This article was created by AI summarizing key points discussed. AI makes mistakes, so for full details and context, please refer to the
video of the full meeting.
Please report any errors so we can fix them.
Report an error »
The Legislative Process Committee reviewed a list of procedural and technical issues collected by staff and the chairs and voted to open three bill files to draft rule language implementing the proposed fixes.

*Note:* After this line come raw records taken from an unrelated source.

-- ==== Sys2Proof/Tests/Slice0.lean ====
section
/-! SUPPORT. Tests: the manual's own examples, one step at a time, and for each statement of the certificate a state
and operands that meet its hypotheses, clause by clause, with what the command answers there. -/

namespace Sys2Proof.Tests

set_option Elab.async false

open Sys2Proof.Machine

/-! ### Small states -/

/-- The state after one command or event. -/
def after (i : Instr) (s : State) : State :=
  match exec i s with
  | .next t => t
  | .fault _ => s
  | .refused _ => s

/-- What a command leaves pending at its port. -/
def answered (p : PortId) (i : Instr) (s : State) : Option (Status × List Byte) :=
  ((after i s).port p).response.map fun r => (r.status, r.results)

/-- A copy of n words from logical page 0 to logical page 1. -/
def copyBlock (priority : Fin 8) (n : Nat) : Block := ⟨.copy ⟨0, 0, 1⟩ ⟨1, 0, 1⟩, priority, noSats, n⟩

/-- A context in a state, started by its owner where it has been started. -/
def context (st : ContextState) (owner : PortId) (b : Block) : Context :=
  { state := st, owner := owner, block := b
    startedBy := if st = .idle then none else some (.port owner), nested := false
    continuation := ⟨if st = .done then b.count else 0, b.operation.initialPart⟩, seen := noSats
    cause := if st = .faulted then some .store else none }

/-- Logical page 0 onto page 8 to read, logical page 1 onto page 9 to write. -/
def twoPages : WindowMap := update (update absentMap 0 ⟨8, .read⟩) 1 ⟨9, .readWrite⟩

/-- Four ports of levels 0 to 3; port 1 has two pages mapped. -/
def board : State :=
  { State.reset with
    maps := update State.reset.maps 1 twoPages
    ports := Vector.ofFn fun p => Port.initial p false 0 }

/-- Port 1's contexts: C3 running, C8 ready, C6 held, C4 idle, C7 done, C9 faulted; five gates. -/
def working : State :=
  { ((((((board.setCtx 3 (some (context .running 1 (copyBlock 2 4)))).setCtx 8
      (some (context .ready 1 (copyBlock 5 4)))).setCtx 6 (some (context .held 1 (copyBlock 7 4)))).setCtx 4
      (some (context .idle 1 (copyBlock 2 4)))).setCtx 7 (some (context .done 1 (copyBlock 2 4)))).setCtx 9
      (some (context .faulted 1 (copyBlock 2 4)))) with
    chain := [3], ready := [8], heldSet := [6]
    gates := update (update (update (update (update State.reset.gates 0 (some ⟨.nest, 4, 1, true⟩)) 1
      (some ⟨.queue, 4, 3, false⟩)) 2 (some ⟨.queue, 9, 3, true⟩)) 3 (some ⟨.queue, 5, 3, true⟩)) 63
      (some ⟨.queue, 3, 3, true⟩) }

/-- The same contexts with nothing running. -/
def idleBoard : State :=
  { working with
    contexts := update (update working.contexts 3 none) 8 none, chain := [], ready := [] }

/-- A chain of four, C20, C14, C11, C1, with C9 and C17 ready and C25 held (4.11). -/
def chainOfFour : State :=
  { ((((((((board.setCtx 20 (some (context .running 2 (copyBlock 0 4)))).setCtx 14
      (some (context .preempted 1 (copyBlock 0 4)))).setCtx 11 (some (context .preempted 2 (copyBlock 0 4)))).setCtx 1
      (some (context .preempted 3 (copyBlock 0 4)))).setCtx 9 (some (context .ready 2 (copyBlock 3 4)))).setCtx 17
      (some (context .ready 0 (copyBlock 3 4)))).setCtx 25 (some (context .held 2 (copyBlock 0 4)))).setCtx 4
      (some (context .idle 1 (copyBlock 0 4)))) with
    chain := [20, 14, 11, 1], ready := [9, 17], heldSet := [25]
    gates := update State.reset.gates 0 (some ⟨.nest, 4, 3, true⟩) }

/-- A descriptor of a frame. -/
def field (page offset step : Byte) : DescriptorFields := ⟨page, offset, step⟩

/-- The frame fields of a block whose unused fields hold nonsense. -/
def fields (operation priority : Byte) (count : BitVec 16) (x z : DescriptorFields) : BlockFields :=
  { operation := operation, priority := priority, mask := noSats, count := count, taps := 0xEE, shift := 0xEE
    scalar := 0xEEEEEEEE, relation := 0xEE, magnitude := false, x := x, y := field 0xEE 0xEE 0x00, z := z }

/-- A copy of n words in a frame. -/
def copyFields (n : BitVec 16) : BlockFields := fields 0x01 0x02 n (field 0 0 1) (field 1 0 1)

/-! ### Well-formedness: an ill-formed term for each check -/

theorem test_wellFormed_echo : (Instr.echo 0 (List.replicate 253 0)).wellFormed = false := by decide +kernel
theorem test_wellFormed_writeMap : (Instr.writeMap 0 (List.replicate 85 ⟨0, 0, 0⟩)).wellFormed = false := by decide +kernel
theorem test_wellFormed_writeWords :
    (Instr.writeWords 0 0 0 62 (List.replicate 63 0)).wellFormed = false := by decide +kernel
theorem test_wellFormed_elementStep : (Instr.elementStep (some 128)).wellFormed = false := by decide +kernel
theorem test_wellFormed_accepts :
    (Instr.echo 0 (List.replicate 252 0)).wellFormed = true ∧
      (Instr.writeMap 0 (List.replicate 84 ⟨0, 0, 0⟩)).wellFormed = true ∧
      (Instr.writeWords 0 0 0 62 (List.replicate 62 0)).wellFormed = true ∧
      (Instr.elementStep (some 127)).wellFormed = true := by decide +kernel
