-- ==== Sys2Proof/Machine/Fields.lean ====
section
/-! DEFINITION. Names of the registers and of their fields: `R.<REGISTER>` is an address, `F.<REGISTER>_<FIELD>` a field in one
32-bit word, `W.<REGISTER>[_<FIELD>]` a value of several words (R11), all from the spec's register tables. -/

namespace Sys2Proof.Machine

/-- A field of one register word: the word's address, lowest bit, width. -/
structure Fld where
  addr : Nat
  lo : Nat
  w : Nat
  deriving DecidableEq, Repr

/-- A value over consecutive words (R11): lowest address, number of words, width in bits. -/
structure Wide where
  addr : Nat
  nw : Nat
  w : Nat
  deriving DecidableEq, Repr
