-- ==== Sys2Proof/Machine/Poll.lean ====
section
/-! DEFINITION. The poll block (R366, R372): live conditions, and the event bits that latch their rises. -/

namespace Sys2Proof.Machine

/-- Capture channel `n` is DONE or OVERFLOW (R366). -/
def State.capDone (s : State) (n : Nat) : Bool := s.fget (F.CAP_STAT_STATE n) == 3 || s.fget (F.CAP_STAT_STATE n) == 4

/-- Some capture channel is DONE or OVERFLOW: only listed words can be, since CAP_STAT resets to IDLE. -/
def State.anyCapDone (s : State) : Bool :=
  s.regs.any fun p => R.CAP_STAT 0 ≤ p.1 && p.1 < R.CAP_STAT 1024 && (p.1 - R.CAP_STAT 0) % 0x40 == 0
    && s.capDone ((p.1 - R.CAP_STAT 0) / 0x40)

/-- The condition of HST_POLL bit `b` (R372). -/
def State.pollBit (s : State) (b : Nat) : Bool :=
  match b with
  | 0 => s.bit F.FLT_FER_VALID
  | 1 => s.bit F.FLT_STAT_SAFE
  | 2 => s.bit F.FLT_STAT_GRACE_RUN
  | 3 => s.fget F.CFG_STAT_STATE == 5
  | 4 => s.fget F.CFG_STAT_STATE == 6
  | 5 => s.fget F.CFG_PART_STAT_STATE == 1 || s.fget F.CFG_PART_STAT_STATE == 2 || s.fget F.CFG_PART_STAT_STATE == 3
  | 6 => s.anyCapDone
  | 7 => (List.range 16).any fun e => s.bit (F.DMA_STAT_ERR e) || s.bit (F.DMA_STAT_TAIL_BAD e)
  | 8 => (List.range 64).any fun k => s.fget (F.TXQ_STAT_LEVEL k) != 0
  | 9 => (List.range 64).any fun k => s.bit (F.TXQ_STAT_OVF k)
  | 10 => s.bit F.TURN_STAT_HALTED
  | 11 => s.bit F.TURN_STAT_OVERRUN
  | 12 => s.time.ppsNew
  | 13 => s.bit F.PWR_STAT_TRANSITION
  | 14 => s.bit F.SPL_STAT_DIVERGED || s.bit F.SPL_STAT_PARTNER_LOST || s.bit F.SPL_STAT_PROMOTED
  | 15 => s.bit F.TRG_STAT_FROZEN
  | 16 => s.bit F.TRC_STAT_FULL || s.bit F.TRC_STAT_OVF
  | 17 => s.bit F.HST_BERR_VALID
  | 18 => s.bit F.CFG_NVM_STAT_DONE
  | 19 => s.bit F.ACT_HPOST_STAT_DONE
  | _ => false

/-- The event bits of the conditions in `bits` that `f` makes true are set (R366). -/
def State.watch (s : State) (bits : List Nat) (f : State → State) : State :=
  let t := f s
  let rises := bits.filter fun b => !s.pollBit b && t.pollBit b
  if rises = [] then t
  else t.setReg R.HST_EVT (rises.foldl (fun v b => v ||| BitVec.ofNat 32 (2 ^ b)) (t.reg R.HST_EVT))

/-- The live value of HST_POLL. -/
def State.pollWord (s : State) : W32 :=
  (List.range 20).foldl (fun v b => if s.pollBit b then v ||| BitVec.ofNat 32 (2 ^ b) else v) 0

end Sys2Proof.Machine
end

Megan Bolen of the Office of Legislative Research and General Counsel walked members through the list of approximately 15 items, saying staff collect issues that arise during session and the interim “where rules are applied inconsistently or maybe the rules aren't as clear.” The items included: a cutoff for placing bills on the consent calendar after the 41st day of general session; clarifications on how bill files and priority requests transfer when legislators change chambers or resign; a change to numbering practice so committee bills are numbered first then bills are numbered in order of approval regardless of priority; technical-correction workflow changes tied to the drafting system; adding a definition of censure to House rules to match the Senate; a proposed limit of one post-numbering sponsorship change per bill; clarification that a unanimous interim committee recommendation allows a bill to skip only the standing committee hearing in its chamber of origin; allowing the chair discretion on roll-call votes for electronic meetings; a tie-breaking rule for conflicting bills whereby the last enacted bill (most recent legislative action) would control for conflict resolution; clarifying repeal effect for future-effective-date sections; making sharing of request-for-legislation files with caucus staff more efficient (house only); removing a duplicative rule requiring rules committees to meet before session; clarifying that sponsor changes or substantive edits to committee bills should not be allowed before a committee bill is numbered; deadlines and timing changes for appropriations and fiscal-note bills; reassigning oversight subcommittee responsibilities after that subcommittee’s proposed elimination; and authorizing Legislative Process Committee chairs to open committee bill files subject to interim-committee rules.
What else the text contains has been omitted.